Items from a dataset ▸
/-! ### raiseError -/

@[simp] theorem raiseError_cfg (s : State) (opc : Byte) (c : Cause) : (raiseError s opc c).cfg = s.cfg := rfl
@[simp] theorem raiseError_leafSize (s : State) (opc : Byte) (c : Cause) : (raiseError s opc c).leafSize = s.leafSize := rfl
@[simp] theorem raiseError_fanOut (s : State) (opc : Byte) (c : Cause) : (raiseError s opc c).fanOut = s.fanOut := rfl
@[simp] theorem raiseError_persLen (s : State) (opc : Byte) (c : Cause) : (raiseError s opc c).persLen = s.persLen := rfl
@[simp] theorem raiseError_pers (s : State) (opc : Byte) (c : Cause) : (raiseError s opc c).pers = s.pers := rfl
@[simp] theorem raiseError_srcAddr (s : State) (opc : Byte) (c : Cause) : (raiseError s opc c).srcAddr = s.srcAddr := rfl
@[simp] theorem raiseError_srcLen (s : State) (opc : Byte) (c : Cause) : (raiseError s opc c).srcLen = s.srcLen := rfl
@[simp] theorem raiseError_keyAddr (s : State) (opc : Byte) (c : Cause) : (raiseError s opc c).keyAddr = s.keyAddr := rfl
@[simp] theorem raiseError_keyLen (s : State) (opc : Byte) (c : Cause) : (raiseError s opc c).keyLen = s.keyLen := rfl
@[simp] theorem raiseError_expAddr (s : State) (opc : Byte) (c : Cause) : (raiseError s opc c).expAddr = s.expAddr := rfl
@[simp] theorem raiseError_twk0 (s : State) (opc : Byte) (c : Cause) : (raiseError s opc c).twk0 = s.twk0 := rfl
@[simp] theorem raiseError_twk1 (s : State) (opc : Byte) (c : Cause) : (raiseError s opc c).twk1 = s.twk1 := rfl
@[simp] theorem raiseError_twk2 (s : State) (opc : Byte) (c : Cause) : (raiseError s opc c).twk2 = s.twk2 := rfl
@[simp] theorem raiseError_out (s : State) (opc : Byte) (c : Cause) : (raiseError s opc c).out = s.out := rfl
@[simp] theorem raiseError_outLen (s : State) (opc : Byte) (c : Cause) : (raiseError s opc c).outLen = s.outLen := rfl
@[simp] theorem raiseError_cmdCount (s : State) (opc : Byte) (c : Cause) : (raiseError s opc c).cmdCount = s.cmdCount := rfl
@[simp] theorem raiseError_busy (s : State) (opc : Byte) (c : Cause) : (raiseError s opc c).busy = s.busy := rfl
@[simp] theorem raiseError_done (s : State) (opc : Byte) (c : Cause) : (raiseError s opc c).done = false := rfl
@[simp] theorem raiseError_matched (s : State) (opc : Byte) (c : Cause) : (raiseError s opc c).matched = false := rfl
@[simp] theorem raiseError_err (s : State) (opc : Byte) (c : Cause) : (raiseError s opc c).err = some { cause := c, opc := opc } := rfl
@[simp] theorem raiseError_stream (s : State) (opc : Byte) (c : Cause) : (raiseError s opc c).stream = s.stream := rfl
@[simp] theorem raiseError_merkle (s : State) (opc : Byte) (c : Cause) : (raiseError s opc c).merkle = s.merkle := rfl
@[simp] theorem raiseError_imem (s : State) (opc : Byte) (c : Cause) : (raiseError s opc c).imem = s.imem := rfl
@[simp] theorem raiseError_config (s : State) (opc : Byte) (c : Cause) : (raiseError s opc c).config = s.config := rfl
@[simp] theorem raiseError_epoch (s : State) (opc : Byte) (c : Cause) : (raiseError s opc c).epoch = s.epoch := rfl
@[simp] theorem raiseError_busyReads (s : State) (opc : Byte) (c : Cause) : (raiseError s opc c).busyReads = s.busyReads := rfl
@[simp] theorem raiseError_script (s : State) (opc : Byte) (c : Cause) : (raiseError s opc c).script = s.script := rfl
@[simp] theorem raiseError_answer (s : State) (opc : Byte) (c : Cause) : (raiseError s opc c).answer = s.answer := rfl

What is needed ▸ Only the lines from the line with "s.imem := rfl" to the final line of the entries are to be returned, each exactly as written, both ends included.

Answer space ▸
@[simp] theorem raiseError_imem (s : State) (opc : Byte) (c : Cause) : (raiseError s opc c).imem = s.imem := rfl
@[simp] theorem raiseError_config (s : State) (opc : Byte) (c : Cause) : (raiseError s opc c).config = s.config := rfl
@[simp] theorem raiseError_epoch (s : State) (opc : Byte) (c : Cause) : (raiseError s opc c).epoch = s.epoch := rfl
@[simp] theorem raiseError_busyReads (s : State) (opc : Byte) (c : Cause) : (raiseError s opc c).busyReads = s.busyReads := rfl
@[simp] theorem raiseError_script (s : State) (opc : Byte) (c : Cause) : (raiseError s opc c).script = s.script := rfl
@[simp] theorem raiseError_answer (s : State) (opc : Byte) (c : Cause) : (raiseError s opc c).answer = s.answer := rfl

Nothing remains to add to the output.